*** Dataset extract Section Begins ***

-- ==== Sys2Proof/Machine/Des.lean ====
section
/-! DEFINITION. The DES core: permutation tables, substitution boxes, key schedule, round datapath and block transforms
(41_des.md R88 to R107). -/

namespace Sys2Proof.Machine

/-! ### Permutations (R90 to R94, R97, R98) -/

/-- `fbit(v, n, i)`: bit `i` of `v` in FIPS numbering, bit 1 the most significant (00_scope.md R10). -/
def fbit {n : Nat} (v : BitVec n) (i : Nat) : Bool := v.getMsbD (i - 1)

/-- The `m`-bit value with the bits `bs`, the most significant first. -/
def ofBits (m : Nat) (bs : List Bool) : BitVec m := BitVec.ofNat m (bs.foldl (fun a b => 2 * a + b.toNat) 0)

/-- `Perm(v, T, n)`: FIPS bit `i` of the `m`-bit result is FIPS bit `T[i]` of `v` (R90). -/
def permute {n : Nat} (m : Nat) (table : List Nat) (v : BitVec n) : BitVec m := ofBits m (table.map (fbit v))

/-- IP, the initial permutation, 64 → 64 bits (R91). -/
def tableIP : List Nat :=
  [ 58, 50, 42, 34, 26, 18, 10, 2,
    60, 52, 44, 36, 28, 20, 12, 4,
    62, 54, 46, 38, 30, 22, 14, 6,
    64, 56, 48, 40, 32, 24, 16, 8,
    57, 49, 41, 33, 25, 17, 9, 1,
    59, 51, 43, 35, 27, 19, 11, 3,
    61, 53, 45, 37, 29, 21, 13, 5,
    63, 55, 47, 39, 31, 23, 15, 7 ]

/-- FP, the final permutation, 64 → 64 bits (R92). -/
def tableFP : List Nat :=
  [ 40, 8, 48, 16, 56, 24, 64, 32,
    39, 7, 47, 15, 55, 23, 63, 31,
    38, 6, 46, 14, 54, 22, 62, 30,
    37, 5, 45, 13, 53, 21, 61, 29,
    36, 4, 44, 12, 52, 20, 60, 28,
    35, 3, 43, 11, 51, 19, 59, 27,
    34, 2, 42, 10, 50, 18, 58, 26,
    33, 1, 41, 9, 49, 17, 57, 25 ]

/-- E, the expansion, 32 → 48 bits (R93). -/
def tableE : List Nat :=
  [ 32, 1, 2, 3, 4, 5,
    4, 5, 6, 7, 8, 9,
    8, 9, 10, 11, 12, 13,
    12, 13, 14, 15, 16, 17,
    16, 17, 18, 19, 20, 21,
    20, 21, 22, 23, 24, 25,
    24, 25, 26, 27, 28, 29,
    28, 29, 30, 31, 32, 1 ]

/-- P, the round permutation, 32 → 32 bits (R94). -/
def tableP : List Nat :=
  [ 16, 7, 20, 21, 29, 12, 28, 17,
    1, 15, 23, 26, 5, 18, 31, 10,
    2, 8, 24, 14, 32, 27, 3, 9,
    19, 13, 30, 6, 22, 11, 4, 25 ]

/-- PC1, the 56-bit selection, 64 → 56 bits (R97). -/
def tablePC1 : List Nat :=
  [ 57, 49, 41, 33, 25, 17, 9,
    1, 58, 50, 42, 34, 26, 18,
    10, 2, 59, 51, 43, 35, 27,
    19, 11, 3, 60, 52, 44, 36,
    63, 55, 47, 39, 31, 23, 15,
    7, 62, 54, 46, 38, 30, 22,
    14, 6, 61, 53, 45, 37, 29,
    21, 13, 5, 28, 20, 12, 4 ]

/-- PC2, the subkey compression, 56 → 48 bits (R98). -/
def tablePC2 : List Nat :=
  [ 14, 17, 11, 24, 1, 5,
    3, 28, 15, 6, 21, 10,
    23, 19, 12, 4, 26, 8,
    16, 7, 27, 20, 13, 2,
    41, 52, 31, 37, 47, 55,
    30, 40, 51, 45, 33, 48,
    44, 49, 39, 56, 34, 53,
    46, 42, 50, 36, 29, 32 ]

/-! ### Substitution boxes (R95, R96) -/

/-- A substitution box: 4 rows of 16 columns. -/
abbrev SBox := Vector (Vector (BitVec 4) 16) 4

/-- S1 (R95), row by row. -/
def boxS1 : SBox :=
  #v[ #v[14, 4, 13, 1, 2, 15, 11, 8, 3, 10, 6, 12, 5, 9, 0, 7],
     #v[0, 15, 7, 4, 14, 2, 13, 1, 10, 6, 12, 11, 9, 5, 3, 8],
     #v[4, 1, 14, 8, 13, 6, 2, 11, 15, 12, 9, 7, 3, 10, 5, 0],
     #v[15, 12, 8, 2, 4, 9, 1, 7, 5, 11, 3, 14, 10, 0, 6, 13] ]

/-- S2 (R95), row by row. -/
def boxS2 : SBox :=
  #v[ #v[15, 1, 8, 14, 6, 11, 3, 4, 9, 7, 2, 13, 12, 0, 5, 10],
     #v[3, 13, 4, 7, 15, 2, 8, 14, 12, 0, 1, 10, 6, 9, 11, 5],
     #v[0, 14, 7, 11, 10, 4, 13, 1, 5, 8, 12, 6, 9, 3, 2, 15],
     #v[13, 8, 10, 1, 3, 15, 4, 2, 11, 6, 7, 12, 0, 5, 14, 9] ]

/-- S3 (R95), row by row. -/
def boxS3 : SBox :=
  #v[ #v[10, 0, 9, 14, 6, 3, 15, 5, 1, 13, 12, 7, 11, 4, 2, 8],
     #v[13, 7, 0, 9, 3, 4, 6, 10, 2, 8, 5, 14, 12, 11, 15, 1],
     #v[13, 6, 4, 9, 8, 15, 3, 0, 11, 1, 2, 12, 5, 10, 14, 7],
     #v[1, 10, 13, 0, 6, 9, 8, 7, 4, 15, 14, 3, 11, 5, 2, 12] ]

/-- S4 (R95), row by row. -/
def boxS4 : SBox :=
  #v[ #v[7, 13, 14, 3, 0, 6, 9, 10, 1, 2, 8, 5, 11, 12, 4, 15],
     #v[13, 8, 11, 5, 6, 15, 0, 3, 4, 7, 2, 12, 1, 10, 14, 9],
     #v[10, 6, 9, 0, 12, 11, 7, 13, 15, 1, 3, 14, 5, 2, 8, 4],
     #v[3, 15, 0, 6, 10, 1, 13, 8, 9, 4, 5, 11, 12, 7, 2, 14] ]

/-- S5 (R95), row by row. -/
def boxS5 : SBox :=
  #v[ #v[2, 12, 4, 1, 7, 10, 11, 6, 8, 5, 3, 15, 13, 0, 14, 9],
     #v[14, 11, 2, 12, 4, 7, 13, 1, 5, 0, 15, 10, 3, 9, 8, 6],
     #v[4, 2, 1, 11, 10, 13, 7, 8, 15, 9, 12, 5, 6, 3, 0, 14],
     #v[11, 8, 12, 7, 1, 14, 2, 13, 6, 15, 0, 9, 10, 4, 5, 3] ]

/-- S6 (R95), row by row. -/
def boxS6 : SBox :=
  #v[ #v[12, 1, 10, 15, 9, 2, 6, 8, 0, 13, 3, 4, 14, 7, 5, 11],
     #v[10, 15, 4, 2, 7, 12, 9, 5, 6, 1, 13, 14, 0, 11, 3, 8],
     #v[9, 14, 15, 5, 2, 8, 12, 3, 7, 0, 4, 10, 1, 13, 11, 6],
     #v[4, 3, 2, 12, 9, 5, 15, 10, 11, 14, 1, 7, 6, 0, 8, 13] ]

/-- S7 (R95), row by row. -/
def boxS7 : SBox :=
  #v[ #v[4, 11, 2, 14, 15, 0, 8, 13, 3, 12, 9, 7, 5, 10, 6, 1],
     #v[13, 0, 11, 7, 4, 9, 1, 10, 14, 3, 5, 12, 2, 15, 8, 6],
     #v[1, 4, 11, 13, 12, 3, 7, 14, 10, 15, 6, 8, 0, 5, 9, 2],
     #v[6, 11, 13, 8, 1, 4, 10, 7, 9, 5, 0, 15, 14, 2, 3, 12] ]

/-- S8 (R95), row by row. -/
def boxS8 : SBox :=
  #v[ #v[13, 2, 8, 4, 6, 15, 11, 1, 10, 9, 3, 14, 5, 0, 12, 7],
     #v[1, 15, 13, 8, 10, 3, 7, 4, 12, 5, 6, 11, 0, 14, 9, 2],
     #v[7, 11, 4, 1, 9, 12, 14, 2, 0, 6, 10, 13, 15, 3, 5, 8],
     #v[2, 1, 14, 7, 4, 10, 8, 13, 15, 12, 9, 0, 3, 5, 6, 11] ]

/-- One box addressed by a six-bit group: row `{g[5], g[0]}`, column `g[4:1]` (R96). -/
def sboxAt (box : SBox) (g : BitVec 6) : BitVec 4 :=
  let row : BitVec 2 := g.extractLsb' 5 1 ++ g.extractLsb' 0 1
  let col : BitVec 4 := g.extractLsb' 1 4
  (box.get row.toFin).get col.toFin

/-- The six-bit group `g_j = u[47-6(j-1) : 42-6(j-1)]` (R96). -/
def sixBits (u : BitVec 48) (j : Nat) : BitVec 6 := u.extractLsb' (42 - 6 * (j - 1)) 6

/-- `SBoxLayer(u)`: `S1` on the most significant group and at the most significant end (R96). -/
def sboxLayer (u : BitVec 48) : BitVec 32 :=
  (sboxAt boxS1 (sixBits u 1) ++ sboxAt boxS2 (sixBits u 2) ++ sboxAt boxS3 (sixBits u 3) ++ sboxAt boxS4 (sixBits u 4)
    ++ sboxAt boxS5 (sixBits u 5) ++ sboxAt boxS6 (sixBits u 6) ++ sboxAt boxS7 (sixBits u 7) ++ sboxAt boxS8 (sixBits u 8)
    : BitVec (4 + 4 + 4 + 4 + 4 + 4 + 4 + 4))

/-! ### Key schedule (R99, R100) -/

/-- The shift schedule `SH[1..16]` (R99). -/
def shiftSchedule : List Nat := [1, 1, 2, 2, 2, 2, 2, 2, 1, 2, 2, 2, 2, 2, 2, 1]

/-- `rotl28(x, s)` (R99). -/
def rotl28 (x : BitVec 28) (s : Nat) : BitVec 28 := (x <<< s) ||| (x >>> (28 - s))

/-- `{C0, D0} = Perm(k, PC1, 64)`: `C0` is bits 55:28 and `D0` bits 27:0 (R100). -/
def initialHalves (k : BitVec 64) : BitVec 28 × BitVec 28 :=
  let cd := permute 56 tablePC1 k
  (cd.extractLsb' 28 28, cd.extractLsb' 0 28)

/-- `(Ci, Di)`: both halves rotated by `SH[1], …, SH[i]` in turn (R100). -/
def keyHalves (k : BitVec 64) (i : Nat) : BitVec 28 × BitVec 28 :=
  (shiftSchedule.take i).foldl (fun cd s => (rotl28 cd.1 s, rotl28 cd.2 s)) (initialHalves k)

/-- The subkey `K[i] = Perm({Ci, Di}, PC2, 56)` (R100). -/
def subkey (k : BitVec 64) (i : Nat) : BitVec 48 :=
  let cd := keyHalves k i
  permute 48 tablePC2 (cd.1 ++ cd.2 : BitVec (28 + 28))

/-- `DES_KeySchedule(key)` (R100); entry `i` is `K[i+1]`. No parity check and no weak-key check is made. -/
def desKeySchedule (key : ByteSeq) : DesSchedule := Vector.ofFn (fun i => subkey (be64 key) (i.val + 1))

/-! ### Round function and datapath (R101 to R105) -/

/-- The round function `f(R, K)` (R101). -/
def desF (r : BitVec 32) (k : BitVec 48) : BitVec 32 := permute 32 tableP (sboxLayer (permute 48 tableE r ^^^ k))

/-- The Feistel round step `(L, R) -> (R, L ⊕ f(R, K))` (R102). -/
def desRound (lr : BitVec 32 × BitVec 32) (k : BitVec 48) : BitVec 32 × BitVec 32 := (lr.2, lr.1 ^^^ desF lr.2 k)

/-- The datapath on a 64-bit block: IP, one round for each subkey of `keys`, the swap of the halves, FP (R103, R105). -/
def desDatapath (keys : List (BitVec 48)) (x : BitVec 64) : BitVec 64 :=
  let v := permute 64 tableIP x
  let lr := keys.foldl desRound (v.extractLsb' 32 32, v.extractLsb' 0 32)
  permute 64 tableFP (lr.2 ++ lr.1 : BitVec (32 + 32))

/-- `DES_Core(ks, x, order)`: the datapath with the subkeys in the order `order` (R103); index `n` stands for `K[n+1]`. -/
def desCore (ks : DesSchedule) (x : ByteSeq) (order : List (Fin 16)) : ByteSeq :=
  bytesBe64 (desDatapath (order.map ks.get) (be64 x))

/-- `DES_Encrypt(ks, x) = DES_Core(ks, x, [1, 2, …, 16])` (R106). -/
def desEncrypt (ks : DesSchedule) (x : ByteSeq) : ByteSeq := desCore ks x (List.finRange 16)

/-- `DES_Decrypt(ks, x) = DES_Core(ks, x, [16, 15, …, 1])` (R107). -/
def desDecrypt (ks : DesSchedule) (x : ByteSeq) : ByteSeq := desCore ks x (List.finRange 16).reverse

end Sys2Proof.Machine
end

*** Dataset extract Section Ends ***
*** Dataset extract Section Begins ***

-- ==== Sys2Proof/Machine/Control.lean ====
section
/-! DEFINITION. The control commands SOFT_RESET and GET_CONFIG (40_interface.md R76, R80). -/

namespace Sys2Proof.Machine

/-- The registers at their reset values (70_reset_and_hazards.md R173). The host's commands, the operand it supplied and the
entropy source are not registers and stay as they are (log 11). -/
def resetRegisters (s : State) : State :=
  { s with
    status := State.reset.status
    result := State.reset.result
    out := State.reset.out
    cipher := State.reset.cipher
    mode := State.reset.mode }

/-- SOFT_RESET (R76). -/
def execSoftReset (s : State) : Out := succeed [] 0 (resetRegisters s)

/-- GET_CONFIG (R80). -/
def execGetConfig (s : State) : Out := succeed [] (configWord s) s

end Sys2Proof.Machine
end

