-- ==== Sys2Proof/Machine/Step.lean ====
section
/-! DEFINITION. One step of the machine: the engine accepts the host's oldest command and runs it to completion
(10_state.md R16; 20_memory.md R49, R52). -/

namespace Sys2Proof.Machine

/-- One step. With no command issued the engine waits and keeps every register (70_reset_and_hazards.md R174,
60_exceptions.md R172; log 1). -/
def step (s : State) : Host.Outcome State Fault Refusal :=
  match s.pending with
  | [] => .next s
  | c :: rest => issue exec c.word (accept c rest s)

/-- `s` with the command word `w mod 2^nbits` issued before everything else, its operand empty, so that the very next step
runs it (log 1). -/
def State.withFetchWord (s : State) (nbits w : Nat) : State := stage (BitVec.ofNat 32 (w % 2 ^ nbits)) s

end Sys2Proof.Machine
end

*** Dataset extract Section Ends ***
*** Dataset extract Section Begins ***

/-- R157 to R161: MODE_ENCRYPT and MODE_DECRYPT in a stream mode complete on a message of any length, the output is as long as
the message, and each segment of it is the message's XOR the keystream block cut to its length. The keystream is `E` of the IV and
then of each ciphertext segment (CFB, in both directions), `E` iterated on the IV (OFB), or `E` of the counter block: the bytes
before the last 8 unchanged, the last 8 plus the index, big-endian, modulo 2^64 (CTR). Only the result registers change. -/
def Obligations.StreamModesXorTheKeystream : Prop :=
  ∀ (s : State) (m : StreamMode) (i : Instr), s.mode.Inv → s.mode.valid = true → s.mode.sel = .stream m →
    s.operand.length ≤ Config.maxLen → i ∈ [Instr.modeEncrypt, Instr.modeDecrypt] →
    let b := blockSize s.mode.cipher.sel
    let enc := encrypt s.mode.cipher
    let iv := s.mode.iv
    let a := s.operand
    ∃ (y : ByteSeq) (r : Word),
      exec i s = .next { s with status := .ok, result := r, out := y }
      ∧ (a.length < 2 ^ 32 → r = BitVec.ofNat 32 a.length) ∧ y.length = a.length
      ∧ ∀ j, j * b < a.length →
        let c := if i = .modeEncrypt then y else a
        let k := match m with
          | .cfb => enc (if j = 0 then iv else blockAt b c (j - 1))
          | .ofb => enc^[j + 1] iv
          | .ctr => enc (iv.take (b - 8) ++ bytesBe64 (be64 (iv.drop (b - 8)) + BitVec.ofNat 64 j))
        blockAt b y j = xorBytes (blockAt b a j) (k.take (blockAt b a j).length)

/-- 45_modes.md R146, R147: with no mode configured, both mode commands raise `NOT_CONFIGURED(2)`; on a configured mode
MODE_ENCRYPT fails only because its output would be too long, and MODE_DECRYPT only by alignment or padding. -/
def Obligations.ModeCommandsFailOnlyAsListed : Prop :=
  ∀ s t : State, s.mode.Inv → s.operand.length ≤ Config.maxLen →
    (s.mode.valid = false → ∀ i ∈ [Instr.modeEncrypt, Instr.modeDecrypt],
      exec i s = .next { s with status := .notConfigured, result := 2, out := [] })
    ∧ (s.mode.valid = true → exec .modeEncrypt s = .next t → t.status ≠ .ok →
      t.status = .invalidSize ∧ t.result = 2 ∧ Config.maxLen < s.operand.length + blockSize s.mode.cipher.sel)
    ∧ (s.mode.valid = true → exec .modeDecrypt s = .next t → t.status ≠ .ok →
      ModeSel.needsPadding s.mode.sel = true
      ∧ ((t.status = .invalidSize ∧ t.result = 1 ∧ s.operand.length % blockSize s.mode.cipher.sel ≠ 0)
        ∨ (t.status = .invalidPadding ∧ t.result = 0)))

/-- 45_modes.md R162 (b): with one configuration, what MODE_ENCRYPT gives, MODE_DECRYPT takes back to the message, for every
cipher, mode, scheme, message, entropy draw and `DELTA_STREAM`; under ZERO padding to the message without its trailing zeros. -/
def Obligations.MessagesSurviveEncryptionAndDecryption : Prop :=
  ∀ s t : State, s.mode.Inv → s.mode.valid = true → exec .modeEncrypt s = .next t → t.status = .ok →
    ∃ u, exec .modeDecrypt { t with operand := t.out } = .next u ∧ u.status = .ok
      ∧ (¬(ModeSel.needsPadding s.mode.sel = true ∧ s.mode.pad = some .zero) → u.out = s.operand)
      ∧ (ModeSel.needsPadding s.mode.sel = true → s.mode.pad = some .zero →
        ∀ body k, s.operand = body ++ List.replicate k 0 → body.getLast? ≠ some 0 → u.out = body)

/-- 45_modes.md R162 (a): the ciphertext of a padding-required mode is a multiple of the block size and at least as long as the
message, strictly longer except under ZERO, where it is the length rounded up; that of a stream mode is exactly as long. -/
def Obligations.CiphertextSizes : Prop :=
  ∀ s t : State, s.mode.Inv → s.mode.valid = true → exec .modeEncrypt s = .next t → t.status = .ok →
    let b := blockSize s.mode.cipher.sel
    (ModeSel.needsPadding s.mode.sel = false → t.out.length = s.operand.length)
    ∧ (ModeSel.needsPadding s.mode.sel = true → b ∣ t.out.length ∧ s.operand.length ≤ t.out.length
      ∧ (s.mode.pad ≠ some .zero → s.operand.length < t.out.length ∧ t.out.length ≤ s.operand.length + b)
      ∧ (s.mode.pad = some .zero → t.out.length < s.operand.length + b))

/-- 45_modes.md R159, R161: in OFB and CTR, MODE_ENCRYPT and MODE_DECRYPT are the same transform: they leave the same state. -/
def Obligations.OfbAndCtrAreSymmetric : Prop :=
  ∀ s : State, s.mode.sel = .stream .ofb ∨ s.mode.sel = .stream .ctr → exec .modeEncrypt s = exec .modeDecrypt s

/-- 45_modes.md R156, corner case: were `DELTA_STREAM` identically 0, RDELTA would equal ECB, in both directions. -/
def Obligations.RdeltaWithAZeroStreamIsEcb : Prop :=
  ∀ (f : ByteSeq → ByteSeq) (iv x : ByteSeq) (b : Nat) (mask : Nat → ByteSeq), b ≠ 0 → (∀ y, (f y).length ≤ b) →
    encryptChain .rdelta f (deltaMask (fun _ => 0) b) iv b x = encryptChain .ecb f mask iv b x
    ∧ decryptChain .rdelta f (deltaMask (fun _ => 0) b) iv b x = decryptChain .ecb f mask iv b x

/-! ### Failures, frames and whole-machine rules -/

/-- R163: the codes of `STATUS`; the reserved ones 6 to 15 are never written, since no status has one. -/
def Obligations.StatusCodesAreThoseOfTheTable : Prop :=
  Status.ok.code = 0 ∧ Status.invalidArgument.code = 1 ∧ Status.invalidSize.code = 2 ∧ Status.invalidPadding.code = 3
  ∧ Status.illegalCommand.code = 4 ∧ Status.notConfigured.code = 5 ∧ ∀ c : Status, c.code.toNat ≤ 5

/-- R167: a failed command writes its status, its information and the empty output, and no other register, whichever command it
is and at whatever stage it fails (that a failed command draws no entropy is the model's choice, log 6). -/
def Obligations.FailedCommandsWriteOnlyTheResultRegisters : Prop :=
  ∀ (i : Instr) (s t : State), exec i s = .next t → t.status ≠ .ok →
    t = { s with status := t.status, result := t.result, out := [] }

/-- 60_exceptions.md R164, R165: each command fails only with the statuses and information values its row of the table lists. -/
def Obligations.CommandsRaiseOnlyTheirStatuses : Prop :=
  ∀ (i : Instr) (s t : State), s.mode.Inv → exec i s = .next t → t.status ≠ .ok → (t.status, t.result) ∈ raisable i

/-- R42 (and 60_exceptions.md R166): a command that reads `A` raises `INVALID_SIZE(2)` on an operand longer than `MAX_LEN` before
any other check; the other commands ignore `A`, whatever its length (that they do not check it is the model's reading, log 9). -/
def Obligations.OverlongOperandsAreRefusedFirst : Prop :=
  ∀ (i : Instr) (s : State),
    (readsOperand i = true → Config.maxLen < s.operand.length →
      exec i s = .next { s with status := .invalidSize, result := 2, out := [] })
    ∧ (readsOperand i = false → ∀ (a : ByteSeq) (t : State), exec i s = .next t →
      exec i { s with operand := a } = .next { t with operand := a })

*** Dataset extract Section Ends ***

§ **What is required**:
In the data above, find the line with "def Obligations.MessagesSurviveEncryptionAndDecryption : Prop" and the line with "def Obligations.OfbAndCtrAreSymmetric : Prop". Retype both, plus every line between them, exactly.

§ **Task solution**:
def Obligations.MessagesSurviveEncryptionAndDecryption : Prop :=
  ∀ s t : State, s.mode.Inv → s.mode.valid = true → exec .modeEncrypt s = .next t → t.status = .ok →
    ∃ u, exec .modeDecrypt { t with operand := t.out } = .next u ∧ u.status = .ok
      ∧ (¬(ModeSel.needsPadding s.mode.sel = true ∧ s.mode.pad = some .zero) → u.out = s.operand)
      ∧ (ModeSel.needsPadding s.mode.sel = true → s.mode.pad = some .zero →
        ∀ body k, s.operand = body ++ List.replicate k 0 → body.getLast? ≠ some 0 → u.out = body)

/-- 45_modes.md R162 (a): the ciphertext of a padding-required mode is a multiple of the block size and at least as long as the
message, strictly longer except under ZERO, where it is the length rounded up; that of a stream mode is exactly as long. -/
def Obligations.CiphertextSizes : Prop :=
  ∀ s t : State, s.mode.Inv → s.mode.valid = true → exec .modeEncrypt s = .next t → t.status = .ok →
    let b := blockSize s.mode.cipher.sel
    (ModeSel.needsPadding s.mode.sel = false → t.out.length = s.operand.length)
    ∧ (ModeSel.needsPadding s.mode.sel = true → b ∣ t.out.length ∧ s.operand.length ≤ t.out.length
      ∧ (s.mode.pad ≠ some .zero → s.operand.length < t.out.length ∧ t.out.length ≤ s.operand.length + b)
      ∧ (s.mode.pad = some .zero → t.out.length < s.operand.length + b))

/-- 45_modes.md R159, R161: in OFB and CTR, MODE_ENCRYPT and MODE_DECRYPT are the same transform: they leave the same state. -/
def Obligations.OfbAndCtrAreSymmetric : Prop :=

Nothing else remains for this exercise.